Le récent vol de bijoux au musée du Louvre à Paris a fait les manchettes et suscité une vive émotion que je comprends et partage. Des pièces uniques, chargées d’histoire, ont été dérobées assez aisément par des délinquants sans scrupules qui ont agi en plein jour devant des témoins impuissants. C’est choquant !

Dans le monde de l’IA générative, nous assistons à un cambriolage permanent d’œuvres d’arts au nom de l’innovation. C’est un « Louvre » ouvert dans lequel des compagnies puissantes assoiffées de pouvoir et de profits pigent allégrement dans des contenus pourtant protégés par le droit d’auteur à des fins d’entrainement de leurs algorithmes.

Tout comme les joyaux de la couronne française pourraient potentiellement être découpés et fondus en métal précieux, les œuvres de nos artistes moissonnées par l’IA sont émiettées, désossées, fragmentées et servent de matière première précieuse à la création de nouveaux contenus vides de toute valeur historique, émotionnelle, humaine ; vides de savoir-faire créatifs.

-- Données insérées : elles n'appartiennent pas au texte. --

/-- RCLOSE (R370, R421): with .buf it then waits for the earlier commands of the sort engine, and clears the records. -/
def execRclose (a : BitVec 5) (u : BitVec 1) (s : State) : Host.Outcome State Fault Refusal :=
  other (do
    let w ← rg a
    let f := fieldOf w 11 0
    let m := fieldOf w 24 12
    check (fieldOf w 63 25 ≠ 0 || m = 0) 0x01
    let s ← get
    checkOf (!(s.partAt (s.partOf s.cur.core)).holdsNames f m) 0x55 f
    let d := dieOf s.cur.core
    let slots := List.range ((s.dieAt d).slotCap + 1)
    if u = 1 && s.task.begunOf s.cur.a < 5 then clearSlots d false slots
    closeRequests f m
    if u = 1 then
      let s ← get
      if (s.dieAt d).sort.any fun c => c.id + 5 < s.task.begunOf s.cur.a then throw .stall
      clearSlots d false slots
      clearSlots d true slots
      modify fun s => s.modDie d fun x => { x with rstep := withField x.rstep 36 20 0 }) s

end Sys2Proof.Machine
end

Nous assistons à ce qui est probablement le plus grand pillage d’œuvres de l’Histoire ! Alors que les dérobeurs du trésor français seront arrêtés (nous l’espérons) et convoqués par la justice, ceux du domaine de l’IA sont plutôt conviés à des événements d’envergure, des panels prestigieux, ou des soupers aux tables de certains gouvernements.

Ces entreprises de haute technologie nous présentent l’IA comme une révolution. Un train qu’il faut attraper à tout prix sous peine de rester sur le quai des temps passés.

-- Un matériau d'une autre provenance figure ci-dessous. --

/-- R390, R393: the engine reads a contribution chunk by chunk; after the last chunk a primary before any deadline is taken at once; a
fault completes the rput, and the bucket no longer holds it; without a deadline a fault of the primary lets the backup that has
arrived be taken (log 71). `x` is the bucket after the read. -/
def contributionsArrive : Prop :=
  ∀ (s u : State) (d : Nat) (b x : Bucket) (p : ReducePut), PutNext d b p s → u.bucketOf d b.part b.ring b.bid = some x →
    (u.dieAt d).bucketOfPut p.id = some x →
    let of (t : State) := t.bucketOf d b.part b.ring b.bid
    (∀ q, readChunk d b p s = .ok (.ok q) u →
      (q.pos < b.nch → Happens (.rputArrival d) s fun t => SameMemory u t ∧ CoresSame u t ∧
        of t = some { x with puts := x.puts.map fun y => if y.id = q.id then q else y }) ∧
      (b.nch ≤ q.pos → q.backup = false → x.deadline = 0 → x.writing = none → x.taken = none → x.partials = [] →
        ringPos (u.ringOf d b.part b.ring) ≠ 0 → Happens (.rputArrival d) s fun t => SameMemory u t ∧
          ∃ y z, of t = some y ∧ y.taken = some z ∧ z.id = q.id ∧ z.values = q.values ∧ z.arrived = true ∧
            y.roles = x.roles ++ [false] ∧ y.seen = x.seen ++ [false] ∧ ∀ c k, tabFind t.cores c = some k → q.id ∉ k.rputs)) ∧
    (∀ c ea, readChunk d b p s = .ok (.error (c, ea)) u → x.written = false →
      let left := x.puts.filter fun y => y.id ≠ p.id
      let waiting := left.find? fun y => y.arrived && y.backup
      (x.taken ≠ none ∨ x.deadline ≠ 0 ∨ waiting = none ∨ false ∈ x.seen ∨ p.backup = true ∧ false ∉ x.roles →
        Happens (.rputArrival d) s fun t => SameMemory u t ∧
          of t = some { x with puts := left, roles := x.roles ++ [p.backup] }) ∧
      (∀ y, x.taken = none → x.deadline = 0 → waiting = some y → false ∉ x.seen → p.backup = false ∨ false ∈ x.roles →
        x.partials = [] → ringPos (u.ringOf d b.part b.ring) ≠ 0 → Happens (.rputArrival d) s fun t => SameMemory u t ∧
          of t = some { x with puts := left, roles := x.roles ++ [p.backup], taken := some y }))

/-- R390: the deadline of a bucket passes with nothing taken: the backup that has arrived is taken and counted, and with none the
passing is noted, with sr.rflt of the core that opened the bucket. -/
def deadlinesPass : Prop :=
  ∀ (s : State) (d ix : Nat) (b : Bucket), (s.dieAt d).buckets[ix]? = some b → s.bucketOf d b.part b.ring b.bid = some b →
    b.deadline ≠ 0 → b.taken = none → b.deadlineMissed = false → b.deadline < s.now + Config.elapsed s.tick →
    (∀ p, b.puts.find? (fun p => p.arrived && p.backup) = some p → b.partials = [] →
      ringPos (s.ringOf d b.part b.ring) ≠ 0 → Happens (.reduceDeadline d ix) s fun t => SameMemory s t ∧
        t.bucketOf d b.part b.ring b.bid = some { b with taken := some p } ∧
        (t.dieAt d).redstat = bumpField (s.dieAt d).redstat 31 16 1) ∧
    (b.puts.find? (fun p => p.arrived && p.backup) = none → Happens (.reduceDeadline d ix) s fun t => SameMemory s t ∧
      t.bucketOf d b.part b.ring b.bid = some { b with deadlineMissed := true } ∧
      (t.coreAt b.core).rflt = BitVec.ofNat 64 (0x2B + 256 * b.bid))

/-- A chunk packet has gone on towards the position it names (R383): the chunks that stand before the dies of this device take it, or the
egress port of the path to another device that it takes, of those that are up the one with the fewest bytes queued (R286); while that
device is down it waits (R398). `rest` are the chunks that stood before the dies. -/
def ChunkSent (s t : State) (rest : List ChunkPacket) (q : ChunkPacket) : Prop :=
  (q.device = s.device → t.chunks = rest ++ [q]) ∧
  (q.device ≠ s.device → t.chunks = rest ∧
    (s.deviceDown q.device = true → t.chunksOut = s.chunksOut ++ [{ q with path := 0 }]) ∧
    (s.deviceDown q.device = false → ∀ k, s.bestPath q.device = some k → let port := s.pathPort q.device k
      tabGet t.chunkPorts port [] = tabGet s.chunkPorts port [] ++ [{ q with path := k }]))

/-- R383: the one chunk that stands before a die with no complete bucket is received: a partial of a bucket with a contribution goes
on, summed, to the next position; one of a bucket with none waits; a final chunk is kept to be written, and passed on unless the
next position is the last. -/
def chunksAreReceived : Prop :=
  ∀ (s : State) (d : Nat) (p : ChunkPacket) (b : Bucket), (s.dieAt d).buckets.find? Bucket.complete = none →
    s.bucketOf d p.part p.ring p.bid = some b → b.accepts p = true → p.device = s.device → p.die = d →
    (s.chunks.filter fun q => q.device == s.device && q.die == d &&
      (match s.bucketOf d q.part q.ring q.bid with | some b => b.accepts q | none => false)) = [p] →
    let w := s.ringOf d p.part p.ring; let of (t : State) := t.bucketOf d p.part p.ring p.bid
    (p.final = false → b.taken = none → Happens (.reduceChunkArrival d) s fun t => SameMemory s t ∧ CoresSame s t ∧
      t.chunks = s.chunks.erase p ∧ of t = some { b with partials := b.partials ++ [p] }) ∧
    (∀ put, p.final = false → b.taken = some put → ringPos w + 1 ≠ ringCount w →
      Happens (.reduceChunkArrival d) s fun t => SameMemory s t ∧ ∃ q y, ChunkSent s t (s.chunks.erase p) q ∧ q.final = false ∧
        q.device = ringDevice w ∧ q.die = ringDie w ∧ q.index = p.index ∧ q.bid = b.bid ∧
        q.chunk = (reduceChunk (some p.chunk) (nth put.scales p.index 0).toNat (nth put.values p.index [])
          (put.poison.contains p.index)).1 ∧
        q.backups = p.backups + (if put.backup then 1 else 0) ∧ of t = some y ∧ y.sent = b.sent ++ [p.index]) ∧
    (p.final = true → p.transit = false → Happens (.reduceChunkArrival d) s fun t => SameMemory s t ∧
      (∃ y, of t = some y ∧ y.finals = tabPut b.finals p.index p) ∧
      ((ringPos w + 1) % ringCount w = ringCount w - 1 → t.chunks = s.chunks.erase p) ∧
      ((ringPos w + 1) % ringCount w ≠ ringCount w - 1 →
        ChunkSent s t (s.chunks.erase p) { p with device := ringDevice w, die := ringDie w, final := true }))

/-- R389, R390: of a bucket whose final chunks are all here the result is written to its next rput that arrived, which leaves the
bucket; with none left the bucket is written. `u` is the state once the time of the result is fixed, `v` after the places are owned,
`w` after the bytes are written. -/
def resultsAreWritten : Prop :=
  ∀ (s : State) (d : Nat) (b : Bucket), (s.dieAt d).buckets.find? Bucket.complete = some b → b.writing = none →
    let time := s.now + Config.elapsed s.tick; let of (t : State) := t.bucketOf d b.part b.ring b.bid
    let u := modBucket d b.part b.ring b.bid (fun b => { b with writing := some time })
      { s with now := time, tick := s.tick + 1 }
    (b.puts.find? (·.arrived) = none → Happens (.reduceChunkArrival d) s fun t => SameMemory s t ∧ CoresSame s t ∧
      ∀ y, of t = some y → y.written = true) ∧
    (∀ p v w x places, b.puts.find? (·.arrived) = some p → b.tk = 0 →
      (∀ c ∈ b.finals, c.2.chunk.poisoned = false) → let bytes := b.header time ++ b.data
      withIssuer p.core p.tid (fun k => issuerPlaces (dieTag d 1) k p.asid p.priv
        (rangePieces p.dst bytes.length ++ rangePieces p.res 0)) u = .ok (.ok places) v →
      withIssuer p.core p.tid (fun k => sortWrite k places bytes) v = .ok () w → of w = some x → p ∈ x.puts → x.written = false →
      Happens (.reduceChunkArrival d) s fun t => SameMemory w t ∧
        of t = some { x with puts := x.puts.filter fun y => y.id ≠ p.id, roles := x.roles ++ [p.backup] })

Mais l’IA n’est pas une révolution ! Elle est une innovation majeure, certes, mais elle n’est pas une révolution. La notion de révolution implique de faire table rase du passé de manière brutale pour imposer de nouveaux paradigmes, de nouvelles règles du jeu.

Des associations syndicales comme la SARTEC mettent des années à bâtir des conditions minimales de travail pour les scénaristes qu’elles représentent. Elles le font dans le cadre d’un dialogue social respectueux avec leurs vis-à-vis.

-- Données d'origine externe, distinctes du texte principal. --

-- ==== Sys2Proof/Laws/State.lean ====
section
/-! SUPPORT. The fields of the state after each of its updates: one small lemma per field and update (true by unfolding), so that
no proof unfolds a record update. -/

namespace Sys2Proof.Machine

variable (s : State)

@[simp] theorem State.setCore_mem (c : Nat) (k : Core) : (s.setCore c k).mem = s.mem := rfl
@[simp] theorem State.setCore_stores (c : Nat) (k : Core) : (s.setCore c k).stores = s.stores := rfl
@[simp] theorem State.setCore_rewritten (c : Nat) (k : Core) : (s.setCore c k).rewritten = s.rewritten := rfl
@[simp] theorem State.setCore_stale (c : Nat) (k : Core) : (s.setCore c k).stale = s.stale := rfl
@[simp] theorem State.setCore_poison (c : Nat) (k : Core) : (s.setCore c k).poison = s.poison := rfl
@[simp] theorem State.setCore_hbmBad (c : Nat) (k : Core) : (s.setCore c k).hbmBad = s.hbmBad := rfl
@[simp] theorem State.setCore_hbmMet (c : Nat) (k : Core) : (s.setCore c k).hbmMet = s.hbmMet := rfl
@[simp] theorem State.setCore_coves (c : Nat) (k : Core) : (s.setCore c k).coves = s.coves := rfl
@[simp] theorem State.setCore_dies (c : Nat) (k : Core) : (s.setCore c k).dies = s.dies := rfl
@[simp] theorem State.setCore_parts (c : Nat) (k : Core) : (s.setCore c k).parts = s.parts := rfl
@[simp] theorem State.setCore_coh (c : Nat) (k : Core) : (s.setCore c k).coh = s.coh := rfl
@[simp] theorem State.setCore_hostLines (c : Nat) (k : Core) : (s.setCore c k).hostLines = s.hostLines := rfl
@[simp] theorem State.setCore_ports (c : Nat) (k : Core) : (s.setCore c k).ports = s.ports := rfl
@[simp] theorem State.setCore_links (c : Nat) (k : Core) : (s.setCore c k).links = s.links := rfl
@[simp] theorem State.setCore_unacked (c : Nat) (k : Core) : (s.setCore c k).unacked = s.unacked := rfl
@[simp] theorem State.setCore_tideIn (c : Nat) (k : Core) : (s.setCore c k).tideIn = s.tideIn := rfl
@[simp] theorem State.setCore_tideOut (c : Nat) (k : Core) : (s.setCore c k).tideOut = s.tideOut := rfl
@[simp] theorem State.setCore_stranded (c : Nat) (k : Core) : (s.setCore c k).stranded = s.stranded := rfl
@[simp] theorem State.setCore_replays (c : Nat) (k : Core) : (s.setCore c k).replays = s.replays := rfl
@[simp] theorem State.setCore_chunks (c : Nat) (k : Core) : (s.setCore c k).chunks = s.chunks := rfl
@[simp] theorem State.setCore_chunksOut (c : Nat) (k : Core) : (s.setCore c k).chunksOut = s.chunksOut := rfl
@[simp] theorem State.setCore_chunkPorts (c : Nat) (k : Core) : (s.setCore c k).chunkPorts = s.chunkPorts := rfl
@[simp] theorem State.setCore_ships (c : Nat) (k : Core) : (s.setCore c k).ships = s.ships := rfl
@[simp] theorem State.setCore_blocks (c : Nat) (k : Core) : (s.setCore c k).blocks = s.blocks := rfl
@[simp] theorem State.setCore_services (c : Nat) (k : Core) : (s.setCore c k).services = s.services := rfl
@[simp] theorem State.setCore_groups (c : Nat) (k : Core) : (s.setCore c k).groups = s.groups := rfl
@[simp] theorem State.setCore_names (c : Nat) (k : Core) : (s.setCore c k).names = s.names := rfl
@[simp] theorem State.setCore_peers (c : Nat) (k : Core) : (s.setCore c k).peers = s.peers := rfl
@[simp] theorem State.setCore_gangs (c : Nat) (k : Core) : (s.setCore c k).gangs = s.gangs := rfl
@[simp] theorem State.setCore_frames (c : Nat) (k : Core) : (s.setCore c k).frames = s.frames := rfl
@[simp] theorem State.setCore_answers (c : Nat) (k : Core) : (s.setCore c k).answers = s.answers := rfl
@[simp] theorem State.setCore_heldTags (c : Nat) (k : Core) : (s.setCore c k).heldTags = s.heldTags := rfl
@[simp] theorem State.setCore_killed (c : Nat) (k : Core) : (s.setCore c k).killed = s.killed := rfl
@[simp] theorem State.setCore_psel (c : Nat) (k : Core) : (s.setCore c k).psel = s.psel := rfl
@[simp] theorem State.setCore_fence (c : Nat) (k : Core) : (s.setCore c k).fence = s.fence := rfl
@[simp] theorem State.setCore_lnkSel (c : Nat) (k : Core) : (s.setCore c k).lnkSel = s.lnkSel := rfl
@[simp] theorem State.setCore_lnkErr (c : Nat) (k : Core) : (s.setCore c k).lnkErr = s.lnkErr := rfl
@[simp] theorem State.setCore_tsl (c : Nat) (k : Core) : (s.setCore c k).tsl = s.tsl := rfl
@[simp] theorem State.setCore_tidecfg (c : Nat) (k : Core) : (s.setCore c k).tidecfg = s.tidecfg := rfl
@[simp] theorem State.setCore_rtbase (c : Nat) (k : Core) : (s.setCore c k).rtbase = s.rtbase := rfl
@[simp] theorem State.setCore_peerSel (c : Nat) (k : Core) : (s.setCore c k).peerSel = s.peerSel := rfl
@[simp] theorem State.setCore_host (c : Nat) (k : Core) : (s.setCore c k).host = s.host := rfl
@[simp] theorem State.setCore_now (c : Nat) (k : Core) : (s.setCore c k).now = s.now := rfl
@[simp] theorem State.setCore_turns (c : Nat) (k : Core) : (s.setCore c k).turns = s.turns := rfl
@[simp] theorem State.setCore_tick (c : Nat) (k : Core) : (s.setCore c k).tick = s.tick := rfl
@[simp] theorem State.setCore_nextTid (c : Nat) (k : Core) : (s.setCore c k).nextTid = s.nextTid := rfl
@[simp] theorem State.setCore_nextUid (c : Nat) (k : Core) : (s.setCore c k).nextUid = s.nextUid := rfl
@[simp] theorem State.setCore_cur (c : Nat) (k : Core) : (s.setCore c k).cur = s.cur := rfl
@[simp] theorem State.setCore_sched (c : Nat) (k : Core) : (s.setCore c k).sched = s.sched := rfl

@[simp] theorem State.modCore_mem (c : Nat) (f : Core → Core) : (s.modCore c f).mem = s.mem := rfl
@[simp] theorem State.modCore_stores (c : Nat) (f : Core → Core) : (s.modCore c f).stores = s.stores := rfl
@[simp] theorem State.modCore_rewritten (c : Nat) (f : Core → Core) : (s.modCore c f).rewritten = s.rewritten := rfl
@[simp] theorem State.modCore_stale (c : Nat) (f : Core → Core) : (s.modCore c f).stale = s.stale := rfl
@[simp] theorem State.modCore_poison (c : Nat) (f : Core → Core) : (s.modCore c f).poison = s.poison := rfl
@[simp] theorem State.modCore_hbmBad (c : Nat) (f : Core → Core) : (s.modCore c f).hbmBad = s.hbmBad := rfl
@[simp] theorem State.modCore_hbmMet (c : Nat) (f : Core → Core) : (s.modCore c f).hbmMet = s.hbmMet := rfl
@[simp] theorem State.modCore_coves (c : Nat) (f : Core → Core) : (s.modCore c f).coves = s.coves := rfl
@[simp] theorem State.modCore_dies (c : Nat) (f : Core → Core) : (s.modCore c f).dies = s.dies := rfl
@[simp] theorem State.modCore_parts (c : Nat) (f : Core → Core) : (s.modCore c f).parts = s.parts := rfl
@[simp] theorem State.modCore_coh (c : Nat) (f : Core → Core) : (s.modCore c f).coh = s.coh := rfl
@[simp] theorem State.modCore_hostLines (c : Nat) (f : Core → Core) : (s.modCore c f).hostLines = s.hostLines := rfl
@[simp] theorem State.modCore_ports (c : Nat) (f : Core → Core) : (s.modCore c f).ports = s.ports := rfl
@[simp] theorem State.modCore_links (c : Nat) (f : Core → Core) : (s.modCore c f).links = s.links := rfl
@[simp] theorem State.modCore_unacked (c : Nat) (f : Core → Core) : (s.modCore c f).unacked = s.unacked := rfl
@[simp] theorem State.modCore_tideIn (c : Nat) (f : Core → Core) : (s.modCore c f).tideIn = s.tideIn := rfl
@[simp] theorem State.modCore_tideOut (c : Nat) (f : Core → Core) : (s.modCore c f).tideOut = s.tideOut := rfl
@[simp] theorem State.modCore_stranded (c : Nat) (f : Core → Core) : (s.modCore c f).stranded = s.stranded := rfl
@[simp] theorem State.modCore_replays (c : Nat) (f : Core → Core) : (s.modCore c f).replays = s.replays := rfl
@[simp] theorem State.modCore_chunks (c : Nat) (f : Core → Core) : (s.modCore c f).chunks = s.chunks := rfl
@[simp] theorem State.modCore_chunksOut (c : Nat) (f : Core → Core) : (s.modCore c f).chunksOut = s.chunksOut := rfl
@[simp] theorem State.modCore_chunkPorts (c : Nat) (f : Core → Core) : (s.modCore c f).chunkPorts = s.chunkPorts := rfl
@[simp] theorem State.modCore_ships (c : Nat) (f : Core → Core) : (s.modCore c f).ships = s.ships := rfl
@[simp] theorem State.modCore_blocks (c : Nat) (f : Core → Core) : (s.modCore c f).blocks = s.blocks := rfl
@[simp] theorem State.modCore_services (c : Nat) (f : Core → Core) : (s.modCore c f).services = s.services := rfl
@[simp] theorem State.modCore_groups (c : Nat) (f : Core → Core) : (s.modCore c f).groups = s.groups := rfl
@[simp] theorem State.modCore_names (c : Nat) (f : Core → Core) : (s.modCore c f).names = s.names := rfl
@[simp] theorem State.modCore_peers (c : Nat) (f : Core → Core) : (s.modCore c f).peers = s.peers := rfl
@[simp] theorem State.modCore_gangs (c : Nat) (f : Core → Core) : (s.modCore c f).gangs = s.gangs := rfl
@[simp] theorem State.modCore_frames (c : Nat) (f : Core → Core) : (s.modCore c f).frames = s.frames := rfl
@[simp] theorem State.modCore_answers (c : Nat) (f : Core → Core) : (s.modCore c f).answers = s.answers := rfl
@[simp] theorem State.modCore_heldTags (c : Nat) (f : Core → Core) : (s.modCore c f).heldTags = s.heldTags := rfl
@[simp] theorem State.modCore_killed (c : Nat) (f : Core → Core) : (s.modCore c f).killed = s.killed := rfl
@[simp] theorem State.modCore_psel (c : Nat) (f : Core → Core) : (s.modCore c f).psel = s.psel := rfl
@[simp] theorem State.modCore_fence (c : Nat) (f : Core → Core) : (s.modCore c f).fence = s.fence := rfl
@[simp] theorem State.modCore_lnkSel (c : Nat) (f : Core → Core) : (s.modCore c f).lnkSel = s.lnkSel := rfl
@[simp] theorem State.modCore_lnkErr (c : Nat) (f : Core → Core) : (s.modCore c f).lnkErr = s.lnkErr := rfl
@[simp] theorem State.modCore_tsl (c : Nat) (f : Core → Core) : (s.modCore c f).tsl = s.tsl := rfl
@[simp] theorem State.modCore_tidecfg (c : Nat) (f : Core → Core) : (s.modCore c f).tidecfg = s.tidecfg := rfl
@[simp] theorem State.modCore_rtbase (c : Nat) (f : Core → Core) : (s.modCore c f).rtbase = s.rtbase := rfl
@[simp] theorem State.modCore_peerSel (c : Nat) (f : Core → Core) : (s.modCore c f).peerSel = s.peerSel := rfl
@[simp] theorem State.modCore_host (c : Nat) (f : Core → Core) : (s.modCore c f).host = s.host := rfl
@[simp] theorem State.modCore_now (c : Nat) (f : Core → Core) : (s.modCore c f).now = s.now := rfl
@[simp] theorem State.modCore_turns (c : Nat) (f : Core → Core) : (s.modCore c f).turns = s.turns := rfl
@[simp] theorem State.modCore_tick (c : Nat) (f : Core → Core) : (s.modCore c f).tick = s.tick := rfl
@[simp] theorem State.modCore_nextTid (c : Nat) (f : Core → Core) : (s.modCore c f).nextTid = s.nextTid := rfl
@[simp] theorem State.modCore_nextUid (c : Nat) (f : Core → Core) : (s.modCore c f).nextUid = s.nextUid := rfl
@[simp] theorem State.modCore_cur (c : Nat) (f : Core → Core) : (s.modCore c f).cur = s.cur := rfl
@[simp] theorem State.modCore_sched (c : Nat) (f : Core → Core) : (s.modCore c f).sched = s.sched := rfl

La démocratie est un temps long fait de consultations, d’échanges et de compromis.

Laisserons-nous aujourd’hui quelques grandes entreprises de la Silicon Valley empiéter sur ce que nous sommes, sur notre bien commun, sur notre souveraineté ?

Pertes d’emplois, fuite de la propriété intellectuelle, pillage de contenus protégés ne sont que les premiers impacts mesurables de cette évolution.

Les répercussions d’un développement mal encadré de l’IA dépassent d’ailleurs la seule considération économique. En effet, l’IA ne crée pas ; elle recycle. Elle divise pour mieux régner, et les algorithmes qui la façonnent n’échappent pas aux jugements et valeurs de celles et ceux qui les conçoivent et les mettent en marché. Les discours dominants continueront à dominer et les voix minoritaires verront le fossé des iniquités se creuser davantage encore.

La diversité des expressions culturelles est menacée par manque de rentabilité, et, par le fait même, c’est la souveraineté culturelle du Canada qui est en jeu.

J’appelle le gouvernement fédéral à saisir l’opportunité d’assumer un leadership fort sur cet enjeu pour rappeler, aussi souvent que nécessaire, que l’art est humain et doit le rester !

Même si notre Loi sur le droit d’auteur offre d’ores et déjà des protections pour les créatrices et créateurs, un cadre strict complémentaire et incontournable doit être élaboré, car ni les artistes seuls, ni leurs modestes associations professionnelles ne peuvent mener tous les recours nécessaires pour faire valoir leurs droits face à des géants aux ressources quasi illimitées.

Des solutions existent. Elles requièrent un travail concerté et une bonne dose de courage. Elles impliquent des notions simples d’autorisation, de rémunération et de transparence.

Dans l’attente de ce cadre législatif, il est urgent de ralentir dans l’adoption de nouveaux outils opaques dont le modèle d’affaire repose essentiellement sur une exploitation abusive d’œuvres créées par des artistes dont les conditions socio-économiques sont déjà précaires.

En juin dernier, nous diffusions le manifeste L’art est humain, rédigé et propulsé par six organisations syndicales québécoises représentant 25 000 artistes et techniciens de l’audiovisuel. Ce texte est un plaidoyer pour un développement raisonnable et raisonné de l’IA ; car si nos membres sont globalement favorables aux nouvelles technologies, ils et elles rappellent que cela ne peut se faire au détriment de la majorité pour le bénéfice de quelques-uns. Ce n’est pas notre conception du progrès !

Publié dans Le Devoir le 4 novembre 2025.